/-- 10 R297: a freed segment lets the assembler go on; a compressor goes on with its next Envelope. -/
def execSegmentAvailable (s : State) : Host.Outcome State Fault Refusal := .next (assemble s)
/-- 10 R297: unit u (8 the assembler) has stalled for more than 100 µs, and no segment is free. -/
def segmentStallOp (u : Nat) (s : State) : State :=
  if 0 < s.segsFree then s
  else if u < 8 then
    let v := s.comp u
    match v.stall with
    | some t =>
      if v.stallSaid = false ∧ t + us 100 < s.now then
        raise (compSrc u) 4 (s.compAddr v.stallChan) (s.setComp u { v with stallSaid := true }) else s
    | none => s
  else match s.out.stall with
    | some t =>
      if s.out.stallSaid = false ∧ t + us 100 < s.now then raise asmSrc 8 0 (s.setOut { s.out with stallSaid := true }) else s
    | none => s
def execSegmentStallTimeout (u : Fin 9) (s : State) : Host.Outcome State Fault Refusal := .next (segmentStallOp u s)

/-! ### Sending (10 R281, R298, R301 to R303) -/

/-- The address of an assembler's Postcard. -/
def asmAddr (l eseq : Nat) : Nat := l + 256 * eseq
/-- FLAGS of an Envelope. -/
def Env.flags (e : Env) : Nat :=
  b2n e.late + 2 * b2n e.fac + 4 * b2n e.last + 8 * b2n e.retry + 16 * e.codec + 64 * b2n e.hreset + 128 * b2n e.wchg
/-- The covered symbols of an Envelope, without its CRC. -/
def Env.covered (e : Env) (rank l : Nat) : List Byte :=
  toBytes 1 e.etype ++ toBytes 1 e.flags ++ toBytes 1 rank ++ toBytes 8 e.stamp ++ toBytes 4 (e.eseq.getD 0)
    ++ toBytes 2 e.chan ++ toBytes 2 e.count ++ toBytes 4 e.first ++ toBytes 2 e.payload.length ++ toBytes 1 l
    ++ toBytes 1 e.lseq ++ e.payload
/-- Replace the 8 bytes of an uncorrectable segment word of a beam Envelope by markers (10 R298): C8 markers, the damaged
marker for powers; counts have no marker and read 0. -/
def markWord (etype n : Nat) (p : List Byte) : List Byte :=
  let w := if etype = 6 then toBytes 8 0x8080808080808080 else if etype = 7 then toBytes 8 damagedWord else toBytes 8 0
  p.take (8 * n) ++ w.take (p.length - 8 * n) ++ p.drop (8 * n + 8)
/-- A payload whose word n is read with a data bit corrected falsely (16 R465). -/
def flipPayload (n : Nat) (o : Option Nat) (p : List Byte) : List Byte :=
  match o with
  | some b => p.modify (8 * n + b / 8) fun x => x ^^^ BitVec.ofNat 8 (2 ^ (b % 8))
  | none => p
/-- 10 R298: the segment check of one word of an Envelope. Every element of a coded BEAM_POWER Envelope is affected: it leaves raw with
the damaged marker throughout (DESIGN CHOICE, assumption 192); after markers in powers the next coded one carries HRESET, since the
receiver's history holds them. -/
def segmentCheck (l : Nat) (e : Env) (n : Nat) (r0 : Ecc) (s : State) : Env × State :=
  let (r, test, s1) := eccCheck asmSrc 1 r0 s
  match r with
  | .ok => (e, s1)
  | .corrected =>
    ({ e with payload := flipPayload n (eccFlip asmSrc 1 r0 s) e.payload },
      raiseT test asmSrc 5 (asmAddr l (e.eseq.getD 0)) (s1.setOut { s1.out with corr := satAdd 32 s1.out.corr 1 }))
  | .uncorrectable =>
    let s2 := raiseT test asmSrc 6 (asmAddr l (e.eseq.getD 0)) (s1.setOut { s1.out with uncorr := satAdd 32 s1.out.uncorr 1 })
    match e.dump with
    | some k =>
      match s2.dumpKeyed k with
      | some d => ({ e with payload := pad8 (s2.dumpBytes d e.etype e.first e.count), codec := 0, retry := true }, s2)
      | none => (e, s2)
    | none =>
      let s3 := if e.etype = 7 then s2.setComp 0 { s2.comp 0 with powForce := true } else s2
      if e.codec = 0 then ({ e with payload := markWord e.etype n e.payload }, s3)
      else ({ e with payload := pad8 ((List.range e.count).flatMap fun _ => toBytes 4 damagedMarker), codec := 0 }, s3)
/-- Send an Envelope on a logical lane: its segments are read, it leaves after what the lane still sends. -/
def sendEnv (l : Nat) (e : Env) (ecc : List (Nat × Ecc)) (s : State) : Env × State :=
  let (e1, s1) := ecc.foldl (fun (x : Env × State) w => segmentCheck l x.1 w.1 w.2 x.2) (e, s)
  let v := s1.olane l
  let fin := max s1.now v.busy + s1.symTicks (e1.payload.length + 36)
  let e2 := { e1 with endAt := fin }
  let crc := crc32 (e2.covered s1.rank l)
  let f := [e2.etype, e2.flags, s1.rank, e2.stamp, e2.eseq.getD 0, e2.chan, e2.count, e2.first, e2.payload.length, l, e2.lseq, crc]
  let p := v.phys.getD 0
  (e2, sendWords (outSrc p) ((true, 0xFB) :: dataSyms (e2.covered s1.rank l ++ toBytes 4 crc) ++ List.replicate 4 (true, 0xFD))
    (.envelope p f e2.payload)
    (s1.setOlane l { v with busy := max s1.now v.busy + s1.symTicks (e1.payload.length + 40) }))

-*-

Take the listing above and repeat exactly the lines from the one containing "def markWord (etype" through the one containing "BitVec.ofNat 8 (2 ^ (b % 8))", both included.

def markWord (etype n : Nat) (p : List Byte) : List Byte :=
  let w := if etype = 6 then toBytes 8 0x8080808080808080 else if etype = 7 then toBytes 8 damagedWord else toBytes 8 0
  p.take (8 * n) ++ w.take (p.length - 8 * n) ++ p.drop (8 * n + 8)
/-- A payload whose word n is read with a data bit corrected falsely (16 R465). -/
def flipPayload (n : Nat) (o : Option Nat) (p : List Byte) : List Byte :=
  match o with
  | some b => p.modify (8 * n + b / 8) fun x => x ^^^ BitVec.ofNat 8 (2 ^ (b % 8))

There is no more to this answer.